Stefano Colombo, Xianghui Zeng, Héloïse Ragelle, Camilla Foged

    20 Citations (Scopus)

    Abstract

    INTRODUCTION: Nucleic acids have witnessed a dramatic acceleration in their therapeutic exploitation and currently represent a growing number of applications in drug development pipelines. However, a more wide-spread development of therapeutics based on nucleic acids is restricted by their poor chemical and enzymatic stability in vivo, lack of cellular uptake and insufficient capability to reach intracellular targets.

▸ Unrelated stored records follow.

/-- Registers of the PCM block. -/
def rowsPCM : List RegRow := [
  .one 0x40010000 .gwVal 1 7 0 none .single,  -- PCM_MODE_REQ
  .one 0x40010004 .gwCpl 0 7 0 none .single,  -- PCM_MODE_REQ CPL
  .one 0x40010008 .ro 1 0 0 none .single,  -- PCM_MODE_STAT
  .one 0x4001000c .rc 0 0 0x1f none .single,  -- PCM_EVENT
  .one 0x40010010 .rw 0x3ff 0x3ff 0 none .single,  -- PCM_WAKE_CFG
  .one 0x40010014 .rw 0 0xffffffff 0 none .single,  -- PCM_ALARM
  .one 0x40010018 .rw 0x12c003c 0xffffffff 0 none .single]  -- PCM_IDLE

/-- Registers of the TAC block, part 1. -/
def rowsTAC0 : List RegRow := [
  ⟨0x40023000, 192, 0x10, 4, 4, .ro, 0, 0, 0, none, .single⟩,  -- TAC_DIAG
  .one 0x40023c00 .gwVal 0 0xff 0 none .single,  -- TAC_ENG_HALT
  .one 0x40023c04 .gwCpl 0 0xff 0 none .single,  -- TAC_ENG_HALT CPL
  .one 0x40023c08 .rc 0 0 0x3ff none .single,  -- TAC_EVENT
  .arr 0x40023c20 8 0x4 .ro 0 0 0 none .single,  -- TAC_TRAP_INFO
  ⟨0x40024000, 192, 0x100, 64, 4, .rw, 0, 0xffffffff, 0, some 0, .single⟩,  -- TAC_PARAM
  .arr 0x40020000 192 0x10 .rw 0 0xf800007f 0 (some 0) .single,  -- TAC_SLOT_BIND
  .arr 0x40020004 192 0x10 .rw 0 0x3fff 0 (some 0) .single,  -- TAC_SLOT_CODE
  .arr 0x40020008 192 0x10 .rw 0 0x3fff3fff 0 (some 0) .single,  -- TAC_SLOT_PRIV
  .arr 0x4002000c 192 0x10 .rw 2 0xf 0 (some 0) .single,  -- TAC_SLOT_LIMIT
  .arr 0x40020c00 8 0x4 .rw 0 0x3fff3fff 0 (some 0) .single,  -- TAC_ENG_SHARED
  .one 0x40020c20 .ro 0 0 0 none .single,  -- TAC_PERIOD
  .one 0x40020c24 .rw 0xfa00 0x7ffff 0 (some 0) .single,  -- TAC_SPLIT
  .one 0x40020c30 .rw 0x80407d0 0xff7fffff 0 (some 0) .single,  -- TAC_HO_CFG_CAR
  .one 0x40020c34 .rw 0x80407d0 0xff7fffff 0 (some 0) .single,  -- TAC_HO_CFG_CH
  .one 0x40020c38 .rw 0x140ea60 0xffffffff 0 (some 0) .single,  -- TAC_CAR_FB
  .one 0x40020c3c .rw 0x1e8480 0x1ffffff 0 (some 0) .single,  -- TAC_STRADDLE_V
  .one 0x40020c40 .rw 0x4e20 0xfffff 0 (some 0) .single,  -- TAC_SEG_FMAX
  .arr 0x40021000 192 0x4 .ro 0 0 0 none .single,  -- TAC_OVR
  .arr 0x40021300 6 0x4 .rc 0 0 0xffffffff none .single,  -- TAC_OVR_EVENT
  .arr 0x40021320 6 0x4 .rc 0 0 0xffffffff none .single,  -- TAC_FAULT_EVENT
  .one 0x40021340 .gwVal 0 0xff 0 none .single,  -- TAC_FAULT_CLR
  .one 0x40021344 .gwCpl 0 0xff 0 none .single,  -- TAC_FAULT_CLR CPL
  .one 0x40021400 .gwVal 0 0x3ff 0 none .single,  -- TAC_HO_CMD
  .one 0x40021404 .gwCpl 0 0x3ff 0 none .single]  -- TAC_HO_CMD CPL

/-- Registers of the TAC block, part 2. -/
def rowsTAC1 : List RegRow := [
  .arr 0x40021410 8 0x4 .ro 0 0 0 none .single,  -- TAC_HO_CAR
  .one 0x40021430 .ro 0 0 0 none .single,  -- TAC_HO_LAST
  .one 0x40021434 .rc 0 0 0x1f none .single]  -- TAC_SCHED_EVENT

/-- Registers of the TAC block. -/
def rowsTAC : List RegRow := rowsTAC0 ++ rowsTAC1

/-- Registers of the TRJ block, part 1. -/
def rowsTRJ0 : List RegRow := [
  .arr 0x40030000 8 0x40 .rw 0x7ffe0000 0xfffeff7f 0 (some 1) .single,  -- TRJ_AXIS_CFG
  .arr 0x40030004 8 0x40 .rw 0xf4240 0x1ffffff 0 (some 1) .single,  -- TRJ_AXIS_VRATED
  .arr 0x40030008 8 0x40 .rw 0xf4240 0x3ffffff 0 (some 1) .single,  -- TRJ_AXIS_ACAP
  .arr 0x4003000c 8 0x40 .rw 0x1e8480 0xfffffff 0 (some 1) .single,  -- TRJ_AXIS_JCAP
  .arr 0x40030010 8 0x40 .rw 0 0xf 0 (some 1) .single,  -- TRJ_AXIS_HOME
  .arr 0x40030014 8 0x40 .rw 0 0xffffffff 0 (some 1) .lo,  -- TRJ_AXIS_REF_LO
  .arr 0x40030018 8 0x40 .rw 0 0xffffffff 0 (some 1) .hi,  -- TRJ_AXIS_REF_HI
  .arr 0x4003001c 8 0x40 .rw 0x10000 0x1ffff 0 none .single,  -- TRJ_AXIS_OVR
  .arr 0x40030020 8 0x40 .ro 0 0 0 none .single,  -- TRJ_AXIS_STAT
  .arr 0x40030024 8 0x40 .ro 0 0 0 none .single,  -- TRJ_AXIS_MOVE
  .arr 0x40030028 8 0x40 .ro 0 0 0 none .single,  -- TRJ_AXIS_REM
  .arr 0x4003002c 8 0x40 .ro 0 0 0 none .lo,  -- TRJ_AXIS_SNP_LO
  .arr 0x40030030 8 0x40 .ro 0 0 0 none .hi,  -- TRJ_AXIS_SNP_HI
  .arr 0x40030034 8 0x40 .ro 0 0 0 none .single,  -- TRJ_AXIS_SNV
  .arr 0x40030038 8 0x40 .ro 0 0 0 none .lo,  -- TRJ_AXIS_HRES_LO
  .arr 0x4003003c 8 0x40 .ro 0 0 0 none .hi,  -- TRJ_AXIS_HRES_HI
  .one 0x40030200 .rw 0 0x3fff1fff 0 none .single,  -- TRJ_SPAN
  .one 0x40030204 .rw 0 0x7ffff 0 none .single,  -- TRJ_MOVE_ARG
  .one 0x40030208 .wo 0 0xf7 0 none .single,  -- TRJ_CMD
  .one 0x4003020c .ro 0 0 0 none .single,  -- TRJ_CMD_STAT
  .one 0x40030210 .rc 0 0 0xf none .single,  -- TRJ_EVENT
  .one 0x40030214 .rc 0 0 0xffffffff none .single,  -- TRJ_AXIS_EVENT
  .one 0x40030218 .wo 0 1 0 none .single,  -- TRJ_SNAP
  .arr 0x40030400 16 0x20 .rw 0 0x7fff80ff 0 (some 1) .single,  -- TRJ_LAT_CFG
  .arr 0x40030404 16 0x20 .ro 0 0 0 none .lo]  -- TRJ_LAT_POS_LO

/-- Registers of the TRJ block, part 2. -/
def rowsTRJ1 : List RegRow := [
  .arr 0x40030408 16 0x20 .ro 0 0 0 none .hi,  -- TRJ_LAT_POS_HI
  .arr 0x4003040c 16 0x20 .ro 0 0 0 none .lo,  -- TRJ_LAT_TS_LO
  .arr 0x40030410 16 0x20 .ro 0 0 0 none .hi,  -- TRJ_LAT_TS_HI
  .one 0x40030600 .wo 0 0xffffffff 0 none .single,  -- TRJ_LAT_CMD
  .one 0x40030604 .rc 0 0 0xffff0000 none .single,  -- TRJ_LAT_STAT
  .one 0x40030608 .ro 0 0 0 none .single,  -- TRJ_LAT_WAIT
  .arr 0x40030800 32 0x10 .rw 0 0xffffc0ff 0 (some 1) .single,  -- TRJ_CMP_CFG
  .arr 0x40030804 32 0x10 .rw 0 0xffffffff 0 none .lo,  -- TRJ_CMP_POS_LO
  .arr 0x40030808 32 0x10 .rw 0 0xffffffff 0 none .hi,  -- TRJ_CMP_POS_HI
  .arr 0x4003080c 32 0x10 .ro 0 0 0 none .single,  -- TRJ_CMP_RES
  .one 0x40030a00 .rc 0 0 0xffffffff none .single,  -- TRJ_CMP_FIRED
  .one 0x40030a04 .ro 0 0 0 none .single,  -- TRJ_CMP_ARMED
  .one 0x40030a08 .ro 0 0 0 none .single,  -- TRJ_CMP_BEHIND
  .one 0x40030a0c .wo 0 0xffffffff 0 none .single,  -- TRJ_CMP_DISARM
  .arr 0x40030c00 2 0x40 .rw 0x7fff1400 0xffffff07 0 (some 1) .single,  -- TRJ_DOOR_CFG
  .arr 0x40030c04 2 0x40 .rw 0x7d000000 0xffffffff 0 (some 1) .single,  -- TRJ_DOOR_GEOM
  .arr 0x40030c08 2 0x40 .rw 0 0x3fff1fff 0 (some 1) .single,  -- TRJ_DOOR_OPEN
  .arr 0x40030c0c 2 0x40 .rw 0 0x3fff1fff 0 (some 1) .single,  -- TRJ_DOOR_CLOSE
  .arr 0x40030c10 2 0x40 .rw 0 0x3fff1fff 0 (some 1) .single,  -- TRJ_DOOR_NUDGE
  .arr 0x40030c14 2 0x40 .rw 0 0x1fff 0 (some 1) .single,  -- TRJ_DOOR_SCR
  .arr 0x40030c18 2 0x40 .rw 0 0xfffff 0 (some 1) .single,  -- TRJ_DOOR_MASS
  .arr 0x40030c1c 2 0x40 .rw 0 0xfffff 0 (some 1) .single,  -- TRJ_DOOR_KF
  .arr 0x40030c20 2 0x40 .rw 0x96640a00 0xffffff00 0 (some 1) .single,  -- TRJ_DOOR_FCAP
  .arr 0x40030c24 2 0x40 .rw 0x27100fa0 0x3fff3fff 0 (some 1) .single,  -- TRJ_DOOR_ECAP
  .arr 0x40030c28 2 0x40 .rw 0x6464c350 0xffffffff 0 (some 1) .single]  -- TRJ_DOOR_DEF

    AREAS COVERED: Advanced formulation of nucleic acids in nano-sized carriers may help unlocking their potential as therapeutic agents. Nano-sized matters own specific features responsible for inducing characteristic interactions with biological molecules and tissues. These properties enable for the enhancement of the nano-formulation's therapeutic efficacy, but on the other hand, the nanomatters interactions in biological fluids are also responsible for adverse effects. The purpose of this review is to reflect on the complexity in the therapeutic delivery of RNA interference-based drugs emerging from the recent clinical experiences and report the actual technological and analytical advances introduced to solve it.

    EXPERT OPINION: The complexity in the therapeutic delivery of nucleic acids and the heterogeneity of side effects make the interpretation of the therapeutic outcome difficult. Hence the development of analytical approaches applicable in the field of nucleic acid delivery is becoming a major challenge.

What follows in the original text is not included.